The Berryhill Primary School is Green

picture of Campaign for School Gardening

In recent news it has become a point of national pride that nearly half of Britain’s schools have not only actively encouraged their students to take an interest in horticulture, but that they’ve made a private space on their grounds a standard as much as the playground, or the assembly hall. This sociological brainchild began with, you guessed it, the RHS, who began their ‘Campaign for School Gardening’  as a means of familiarising children with their natural environment on a local, as well as a global scale. They’ve made the press recently by reaching the 15,000th school on the programme, which benefits from a persistent rewards system.

Essentially, there are varying levels of accomplishment with every new garden, and the schools now race to be first to achieve each new level. 

picture of children with Alan Titchmarsh

The reward for this comes under the franchise of television horticultural personality Alan Titchmarsh, which grants the winners £200 worth of vouchers.

The RHS aims to continue to introduce new programmes to the primary school environment so that by September, which will mark this campaign’s fifth anniversary since its introduction, they’ll have reached their target of including half of the schools in Britain. These new initiatives include a ‘Young School Gardener of the Year’ award which will be brought on in April of this year.

The most recent addition to the RHS roster is Berryhill Primary school. They’ve pledged their support with the construction of a Peace Garden and an environmentally friendly greenhouse composed of recycled plastic bottles. However, headteacher, Mrs Carrie Nicol, is firmly set on continuing this project with a planned vegetable garden in the near future.

Mr Titchmarsh, echoing Mrs Nicol’s attitude, was quoted as saying:

‘We know the impact gardening at school has on children’s development and wellbeing… the RHS won’t rest until all the schools in the UK are gardening!’

picture of children with tomato plants

One of the main draws of the initiative is that it is free for any academic institution to register, and, once they have, a benchmark system will track the progress of the school as a whole, the students as individuals, and its co-operation with the local community – this last area being crucial to a school’s rise to higher echelons of the benchmarks.

Any layman can see the obvious benefits of an early exposure to the responsibilities and knowledge of regular gardening. Children learn to earn the success of a garden through devotion, hard work and consistency.

Of course, Floral & Hardy are no strangers to the concept of school gardening and , following our debut show garden at Hampton Court Flower Show, ‘Sustainability can be Sexy’, a Slough based school approached us concerning the possible utilisation of a disused green space on their grounds. It was the techniques used at Hampton Court that had attracted them, and we adopted and repeated some of those eco-friendly themes when embarking on this project.
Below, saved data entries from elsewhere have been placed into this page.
/-! ### setLane -/

@[simp] theorem State.setLane_pending (l : Nat) (x : Lane) : (s.setLane l x).pending = s.pending := rfl
@[simp] theorem State.setLane_variant (l : Nat) (x : Lane) : (s.setLane l x).variant = s.variant := rfl
@[simp] theorem State.setLane_stepping (l : Nat) (x : Lane) : (s.setLane l x).stepping = s.stepping := rfl
@[simp] theorem State.setLane_regs (l : Nat) (x : Lane) : (s.setLane l x).regs = s.regs := rfl
@[simp] theorem State.setLane_shu (l : Nat) (x : Lane) : (s.setLane l x).shu = s.shu := rfl
@[simp] theorem State.setLane_beam (l : Nat) (x : Lane) : (s.setLane l x).beam = s.beam := rfl
@[simp] theorem State.setLane_tab (l : Nat) (x : Lane) : (s.setLane l x).tab = s.tab := rfl
@[simp] theorem State.setLane_cie (l : Nat) (x : Lane) : (s.setLane l x).cie = s.cie := rfl
@[simp] theorem State.setLane_sch (l : Nat) (x : Lane) : (s.setLane l x).sch = s.sch := rfl
@[simp] theorem State.setLane_weft (l : Nat) (x : Lane) : (s.setLane l x).weft = s.weft := rfl
@[simp] theorem State.setLane_msc (l : Nat) (x : Lane) : (s.setLane l x).msc = s.msc := rfl
@[simp] theorem State.setLane_hif (l : Nat) (x : Lane) : (s.setLane l x).hif = s.hif := rfl
@[simp] theorem State.setLane_kcu (l : Nat) (x : Lane) : (s.setLane l x).kcu = s.kcu := rfl
@[simp] theorem State.setLane_tmu (l : Nat) (x : Lane) : (s.setLane l x).tmu = s.tmu := rfl
@[simp] theorem State.setLane_bbx (l : Nat) (x : Lane) : (s.setLane l x).bbx = s.bbx := rfl
@[simp] theorem State.setLane_pmc (l : Nat) (x : Lane) : (s.setLane l x).pmc = s.pmc := rfl
@[simp] theorem State.setLane_evc (l : Nat) (x : Lane) : (s.setLane l x).evc = s.evc := rfl
@[simp] theorem State.setLane_tb (l : Nat) (x : Lane) : (s.setLane l x).tb = s.tb := rfl
@[simp] theorem State.setLane_pins (l : Nat) (x : Lane) : (s.setLane l x).pins = s.pins := rfl
@[simp] theorem State.setLane_out (l : Nat) (x : Lane) : (s.setLane l x).out = s.out := rfl
@[simp] theorem State.setLane_free (l : Nat) (x : Lane) : (s.setLane l x).free = s.free := rfl
@[simp] theorem State.setLane_wov_groups (l : Nat) (x : Lane) : (s.setLane l x).wov.groups = s.wov.groups := rfl
@[simp] theorem State.setLane_wov_lmt (l : Nat) (x : Lane) : (s.setLane l x).wov.lmt = s.wov.lmt := rfl

/-! ### setWport -/

@[simp] theorem State.setWport_pending (n : Nat) (x : Weft) : (s.setWport n x).pending = s.pending := rfl
@[simp] theorem State.setWport_variant (n : Nat) (x : Weft) : (s.setWport n x).variant = s.variant := rfl
@[simp] theorem State.setWport_stepping (n : Nat) (x : Weft) : (s.setWport n x).stepping = s.stepping := rfl
@[simp] theorem State.setWport_regs (n : Nat) (x : Weft) : (s.setWport n x).regs = s.regs := rfl
@[simp] theorem State.setWport_shu (n : Nat) (x : Weft) : (s.setWport n x).shu = s.shu := rfl
@[simp] theorem State.setWport_beam (n : Nat) (x : Weft) : (s.setWport n x).beam = s.beam := rfl
@[simp] theorem State.setWport_tab (n : Nat) (x : Weft) : (s.setWport n x).tab = s.tab := rfl
@[simp] theorem State.setWport_cie (n : Nat) (x : Weft) : (s.setWport n x).cie = s.cie := rfl
@[simp] theorem State.setWport_sch (n : Nat) (x : Weft) : (s.setWport n x).sch = s.sch := rfl
@[simp] theorem State.setWport_wov (n : Nat) (x : Weft) : (s.setWport n x).wov = s.wov := rfl
@[simp] theorem State.setWport_msc (n : Nat) (x : Weft) : (s.setWport n x).msc = s.msc := rfl
@[simp] theorem State.setWport_hif (n : Nat) (x : Weft) : (s.setWport n x).hif = s.hif := rfl
@[simp] theorem State.setWport_kcu (n : Nat) (x : Weft) : (s.setWport n x).kcu = s.kcu := rfl
@[simp] theorem State.setWport_tmu (n : Nat) (x : Weft) : (s.setWport n x).tmu = s.tmu := rfl
@[simp] theorem State.setWport_bbx (n : Nat) (x : Weft) : (s.setWport n x).bbx = s.bbx := rfl
@[simp] theorem State.setWport_pmc (n : Nat) (x : Weft) : (s.setWport n x).pmc = s.pmc := rfl
@[simp] theorem State.setWport_evc (n : Nat) (x : Weft) : (s.setWport n x).evc = s.evc := rfl
@[simp] theorem State.setWport_tb (n : Nat) (x : Weft) : (s.setWport n x).tb = s.tb := rfl
@[simp] theorem State.setWport_pins (n : Nat) (x : Weft) : (s.setWport n x).pins = s.pins := rfl
@[simp] theorem State.setWport_out (n : Nat) (x : Weft) : (s.setWport n x).out = s.out := rfl
@[simp] theorem State.setWport_free (n : Nat) (x : Weft) : (s.setWport n x).free = s.free := rfl
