theorem wit_TrapTaken :
    (∀ s : State, s = Tests.run (encU 0x2F 0 0 0 0 0) [] Tests.pick →
      s.mayIssueRun 0 (encU 0x2F 0 0 0 0 0) [] 0 Tests.pick = true
      ∧ (s.bob 0).left = none ∧ (s.bob 0).pick = some 0 ∧ s.pick 0 = some Tests.pick
      ∧ (s.bob 0).inHandler = false ∧ s.entry 0 5 = some 0)
    ∧ (∀ s : State, s = { Tests.run 0 [] Tests.pick with shu := { (Tests.run 0 [] Tests.pick).shu with
        clusters := [(0, { ctlGen := 1, st := .fresh, card := some ⟨1, true, List.replicate 16 0xFFFF, [0]⟩ })] } } →
      (s.bob 0).left = none ∧ (s.bob 0).pick = some 0 ∧ s.entry 0 5 = none)
    ∧ (∀ s : State, s = Tests.run 0x13 [] Tests.pick →
      s.bobPick 0 = some Tests.pick ∧ s.fetchWord 0 = some 0x13 ∧ reservedWord 0x13 = true)
    ∧ (∀ s : State, s = (Tests.run 0 [] Tests.pick).setBob 0 { pick := some 0, pc := 1 } →
      s.bobPick 0 = some Tests.pick ∧ s.fetchWord 0 = none)
    ∧ (∀ e ∈ Claims.aluTwo, ∀ s : State, s = (Tests.run (encA 0 1 2 3 e.1) [] Tests.pick).setBob 0
        { pick := some 0, count := 4096 } →
      s.bobPick 0 = some Tests.pick ∧ s.fetchWord 0 = some (encA 0 1 2 3 e.1) ∧ (s.bob 0).busy 1 = false
      ∧ (s.bob 0).busy 2 = false ∧ (s.bob 0).busy 3 = false ∧ s.budget (s.bob 0) ≤ (s.bob 0).count)
    ∧ (∀ s : State, s = { Tests.run 0 [] Tests.pick with shu := { (Tests.run 0 [] Tests.pick).shu with
        clusters := [(0, { ctlGen := 1, st := .fresh, card := some ⟨1, true, (List.replicate 16 0).set 5 1, [0, 0]⟩ })] } } →
      (s.bob 0).left = none ∧ (s.bob 0).pick = some 0 ∧ s.pick 0 = some Tests.pick ∧ (s.bob 0).inHandler = false
      ∧ s.entry 0 5 = some 1) := by
  refine ⟨?_, ?_, ?_, ?_, ?_, ?_⟩
  · intro s h; subst h; decide +kernel
  · intro s h; subst h; decide +kernel
  · intro s h; subst h; decide +kernel
  · intro s h; subst h; decide +kernel
  · intro e h s g; subst g; fin_cases h <;> decide +kernel
  · intro s h; subst h; decide +kernel

end
end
picture of an outdoor classroom

The primary focus was that the space should represent a form of Outdoor Classroom and so we constructed an octagonal pergola as the frame of the room, whose walls were then represented by climbing vines. This, combined with textured and sparkling crushed glass floor, made the room a feast for all the senses.  

picture of children planting in the outdoor classroom

Outside of the ‘classroom’ we built raised beds in which the children were able to cultivate vegetables and herbs for use in the school kitchen, and even had enough to sell to parents too! Elsewhere in the space we provided a wildlife pond and bog garden to attract amphibians, bugs and birds, which has become a valuable focus for science lessons.

It is projects such as these that are fast becoming the new school of teaching techniques, as exemplified by the rising popularity of ‘forest schools’ and, with the increase in ecological conscience, an astute awareness of the environment, and our influence upon it, is becoming as relevant a part of the curriculum as Shakespeare or Newton.